- [Exercise description] Across the data below, how many lines hold "DEFINITION"? Answer with that number and nothing else.

··· Dataset excerpts ···

-- ==== Sys2Proof/Machine/Shift.lean ====
section
/-! DEFINITION. Shifts and rotates (41_alu_shift.md). Every instruction here writes `x[rd]` and advances; none can fault (R150). -/

namespace Sys2Proof.Machine

/-- SLL (R151). -/
def execSll (rt rd : RegIdx) (sa : BitVec 5) (s : State) : Res State := retire rd (s.gpr rt <<< sa.toNat) s

/-- SRL (R152): logical. -/
def execSrl (rt rd : RegIdx) (sa : BitVec 5) (s : State) : Res State := retire rd (s.gpr rt >>> sa.toNat) s

/-- SRA (R153): arithmetic. -/
def execSra (rt rd : RegIdx) (sa : BitVec 5) (s : State) : Res State := retire rd ((s.gpr rt).sshiftRight sa.toNat) s

/-- SLLV (R154). -/
def execSllv (rs rt rd : RegIdx) (s : State) : Res State := retire rd (s.gpr rt <<< (shiftAmount (s.gpr rs)).toNat) s

/-- SRLV (R155). -/
def execSrlv (rs rt rd : RegIdx) (s : State) : Res State := retire rd (s.gpr rt >>> (shiftAmount (s.gpr rs)).toNat) s

/-- SRAV (R156). -/
def execSrav (rs rt rd : RegIdx) (s : State) : Res State :=
  retire rd ((s.gpr rt).sshiftRight (shiftAmount (s.gpr rs)).toNat) s

/-- ROTR (R157). -/
def execRotr (rt rd : RegIdx) (sa : BitVec 5) (s : State) : Res State := retire rd (rotr (s.gpr rt) sa.toNat) s

/-- ROTRV (R158). -/
def execRotrv (rs rt rd : RegIdx) (s : State) : Res State := retire rd (rotr (s.gpr rt) (shiftAmount (s.gpr rs)).toNat) s

end Sys2Proof.Machine
end

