-- ==== Sys2Proof/Machine/Fetch.lean ====
section
/-! DEFINITION. Instruction fetch and decode: steps (2) and (3) of 00_scope.md R13. -/

namespace Sys2Proof.Machine

/-- Instruction fetch at `pc` (20_memory.md R58), in the byte order of data (R54). -/
def fetchWord (s : State) : Res Word := memRead s .fetch s.pc 4

/-- Decode; a word that matches no row raises `ReservedInstruction` (30_encoding.md R110). -/
def decodeFetched (w : Word) : Res Instr :=
  match decodeWord w with
  | .instr i => .next i
  | .rejected _ => raise (.reservedInstruction w)

/-- The instruction at `pc`. -/
def fetchInstr (s : State) : Res Instr := andThen (fetchWord s) decodeFetched

/-- The start of `withFetchWord`: the four bytes from `pc` become valid for `fetch`, if they are not. -/
def State.allowFetch (s : State) : State :=
  if s.validRange .fetch s.pc 4 = true then s
  else
    { s with
      par := { s.par with memMap := ⟨s.pc.toNat, 4, true, false, false⟩ :: s.par.memMap } }

/-- A word placed in memory where the next instruction is fetched, in the byte order of the state. -/
def State.placeWord (s : State) (w : Word) : State :=
  { s with mem := Memory.writeBytes s.mem s.pc (arrange s.par.byteOrder (toLanes w)) }

end Sys2Proof.Machine
end

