-- ==== Sys2Proof/Tests/Slice0.lean ====
section
/-! SUPPORT. The model's own tests: words written out from the encodings of the spec, one or two single steps per instruction with
the vectors of 95_test_vectors.md section 2 (V<k>) and the sequences of its section 3 (S<k>) as the source of the expected
values, and a witness for every obligation that has hypotheses. -/

namespace Sys2Proof.Tests

open Sys2Proof.Machine Sys2Proof.Spec

/-! ## Small machines -/

/-- The parameters of the vectors' conventions, and the bytes of V80. -/
def vectorParams (order : ByteOrder) : Params :=
  { defaultParams with
    byteOrder := order
    memMap := [⟨0x2000, 0x100, false, true, true⟩, ⟨0, 4, false, true, false⟩] }

/-- Memory 0x2000 to 0x2007 as in the heading of section 2.4, and the bytes of V80. -/
def vectorMem : Memory :=
  [(0, 0x78), (1, 0x56), (2, 0x34), (3, 0x12), (0x2000, 0x11), (0x2001, 0x22), (0x2002, 0x33), (0x2003, 0x44),
    (0x2004, 0x80), (0x2005, 0xFF), (0x2006, 0x7F), (0x2007, 0x01)]

/-- A running machine with some registers set. -/
def machine (p : Params) (regs : List (RegIdx × Word)) : State :=
  let s := State.start
    { par := p, entryPc := 0x1000, gpr := resetGpr, hi := 0x11111111, lo := 0x22222222, llAddr := 0, mem := vectorMem
      env := ⟨[], [], [], []⟩, replies := [] }
  regs.foldl (fun s c => s.setGpr c.1 c.2) s

/-- The same with an instruction word to execute at 0x1000. -/
def boot (order : ByteOrder) (regs : List (RegIdx × Word)) (w : Word) : State :=
  (machine (vectorParams order) regs).withFetchWord 32 w.toNat

/-- A register, `pc`, `npc` and `ds` after one step. -/
def see (r : RegIdx) (s : State) : Option (Word × Word × Word × Bool) :=
  match step s with
  | .next t => some (t.gpr r, t.pc, t.npc, t.ds)
  | _ => none

/-- `hi` and `lo` after one step. -/
def seeHiLo (s : State) : Option (Word × Word) :=
  match step s with
  | .next t => some (t.hi, t.lo)
  | _ => none

/-- The bytes from an address after one step. -/
def seeBytes (a n : Nat) (s : State) : Option (List (Option Byte)) :=
  match step s with
  | .next t => some ((List.range n).map fun i => Memory.read t.mem (a + i))
  | _ => none

/-- Outcome, `pc` and `npc` after one step. -/
def seeEnd (s : State) : Option (RunOutcome × Word × Word) :=
  match step s with
  | .next t => some (t.outcome, t.pc, t.npc)
  | _ => none

/-- The fault an operation ends in. -/
def faultOf {α : Type} : Res α → Option Fault
  | .fault f => some f
  | _ => none

/-- The operation has a next state. -/
def completes {α : Type} : Res α → Bool
  | .next _ => true
  | _ => false

/-- The next state. -/
def after {α : Type} (d : α) : Res α → α
  | .next t => t
  | _ => d

theorem eq_next_after {α : Type} (d : α) {x : Res α} (h : completes x = true) : x = .next (after d x) := by
  cases x <;> simp_all [completes, after]

theorem eq_fault {α : Type} {x : Res α} {f : Fault} (h : faultOf x = some f) : x = .fault f := by
  cases x <;> simp_all [faultOf]

/-! ## WellFormed: one ill-formed term for each check, and the last legal ones -/

theorem test_wellFormed_refuses_ext_past_bit_31 : Instr.wellFormed (.ext 8 9 15 20) = false := by decide
theorem test_wellFormed_refuses_ins_upside_down : Instr.wellFormed (.ins 8 9 3 4) = false := by decide
theorem test_wellFormed_accepts_ext_to_bit_31 : Instr.wellFormed (.ext 8 9 11 20) = true := by decide
theorem test_wellFormed_accepts_ins_of_one_bit : Instr.wellFormed (.ins 8 9 31 31) = true := by decide
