/-! ### `resetRegisters` -/

@[simp] theorem State.resetRegisters_clockHz : (s.resetRegisters).clockHz = s.clockHz := rfl
@[simp] theorem State.resetRegisters_sampleRate : (s.resetRegisters).sampleRate = s.sampleRate := rfl
@[simp] theorem State.resetRegisters_mode : (s.resetRegisters).mode = s.mode := rfl
@[simp] theorem State.resetRegisters_removeDc : (s.resetRegisters).removeDc = s.removeDc := rfl
@[simp] theorem State.resetRegisters_noisePeriod : (s.resetRegisters).noisePeriod = 0 := rfl
@[simp] theorem State.resetRegisters_envPeriod : (s.resetRegisters).envPeriod = 0 := rfl
@[simp] theorem State.resetRegisters_envShape : (s.resetRegisters).envShape = 0 := rfl
@[simp] theorem State.resetRegisters_sampleCtr : (s.resetRegisters).sampleCtr = s.sampleCtr := rfl
@[simp] theorem State.resetRegisters_cfgInvalid : (s.resetRegisters).cfgInvalid = s.cfgInvalid := rfl
@[simp] theorem State.resetRegisters_fault : (s.resetRegisters).fault = s.fault := rfl
@[simp] theorem State.resetRegisters_ch : (s.resetRegisters).ch = s.ch.map Channel.systemReset := rfl
@[simp] theorem State.resetRegisters_frames : (s.resetRegisters).frames = s.frames := rfl
@[simp] theorem State.resetRegisters_cursor : (s.resetRegisters).cursor = s.cursor := rfl
@[simp] theorem State.resetRegisters_evIdx : (s.resetRegisters).evIdx = s.evIdx := rfl
@[simp] theorem State.resetRegisters_outL : (s.resetRegisters).outL = s.outL := rfl
@[simp] theorem State.resetRegisters_outR : (s.resetRegisters).outR = s.outR := rfl
@[simp] theorem State.resetRegisters_chipTrace : (s.resetRegisters).chipTrace = s.chipTrace := rfl
@[simp] theorem State.resetRegisters_events : (s.resetRegisters).events = s.events := rfl
@[simp] theorem State.resetRegisters_calls : (s.resetRegisters).calls = s.calls := rfl
@[simp] theorem State.resetRegisters_params : (s.resetRegisters).params = s.params := rfl
@[simp] theorem State.resetRegisters_cfgAnswers : (s.resetRegisters).cfgAnswers = s.cfgAnswers := rfl
@[simp] theorem State.resetRegisters_renderAnswers : (s.resetRegisters).renderAnswers = s.renderAnswers := rfl
@[simp] theorem State.resetRegisters_draws : (s.resetRegisters).draws = s.draws := rfl
@[simp] theorem State.resetRegisters_faultIndex : (s.resetRegisters).faultIndex = s.faultIndex := rfl

/-! ### Reading a channel -/

@[simp] theorem State.chan_setChan_self (c : Fin 3) (x : Channel) : (s.setChan c x).chan c = x := by
  simp [State.chan]

theorem State.chan_setChan_ne {c d : Fin 3} (h : d ≠ c) (x : Channel) : (s.setChan c x).chan d = s.chan d := by
  have : c.val ≠ d.val := fun e => h (Fin.ext e.symm)
  simp [State.chan, State.setChan, this]

/-- Reading channel `d` after a write of channel `c`. -/
theorem State.chan_setChan (c d : Fin 3) (x : Channel) :
    (s.setChan c x).chan d = if d = c then x else s.chan d := by
  split
  · subst_vars; exact s.chan_setChan_self _ x
  · exact s.chan_setChan_ne ‹_› x

@[simp] theorem State.chan_emit (cmd : ChipCmd) (d : Fin 3) : (s.emit cmd).chan d = s.chan d := rfl
@[simp] theorem State.chan_emitCfg (d : Fin 3) : s.emitCfg.chan d = s.chan d := rfl
@[simp] theorem State.chan_emitRender (d : Fin 3) : s.emitRender.chan d = s.chan d := rfl
@[simp] theorem State.chan_outWrite (i : Nat) (l r : Binary32) (d : Fin 3) : (s.outWrite i l r).chan d = s.chan d := rfl
@[simp] theorem State.chan_advance (d : Fin 3) : s.advance.chan d = s.chan d := rfl
@[simp] theorem State.chan_takeHostContract (j : Nat) (d : Fin 3) : (s.takeHostContract j).chan d = s.chan d := rfl
@[simp] theorem State.chan_openBlock (n : BitVec 32) (es : List Event) (d : Fin 3) :
    (s.openBlock n es).chan d = s.chan d := rfl
@[simp] theorem State.chan_resetRegisters (d : Fin 3) : s.resetRegisters.chan d = (s.chan d).systemReset := by
  simp [State.chan, State.resetRegisters]

/-- Two states with the same fields have the same channels. -/
theorem State.chan_congr {s t : State} (h : s.ch = t.ch) (d : Fin 3) : s.chan d = t.chan d := by
  simp [State.chan, h]

end Sys2Proof.Machine
end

···

- [Solution] 2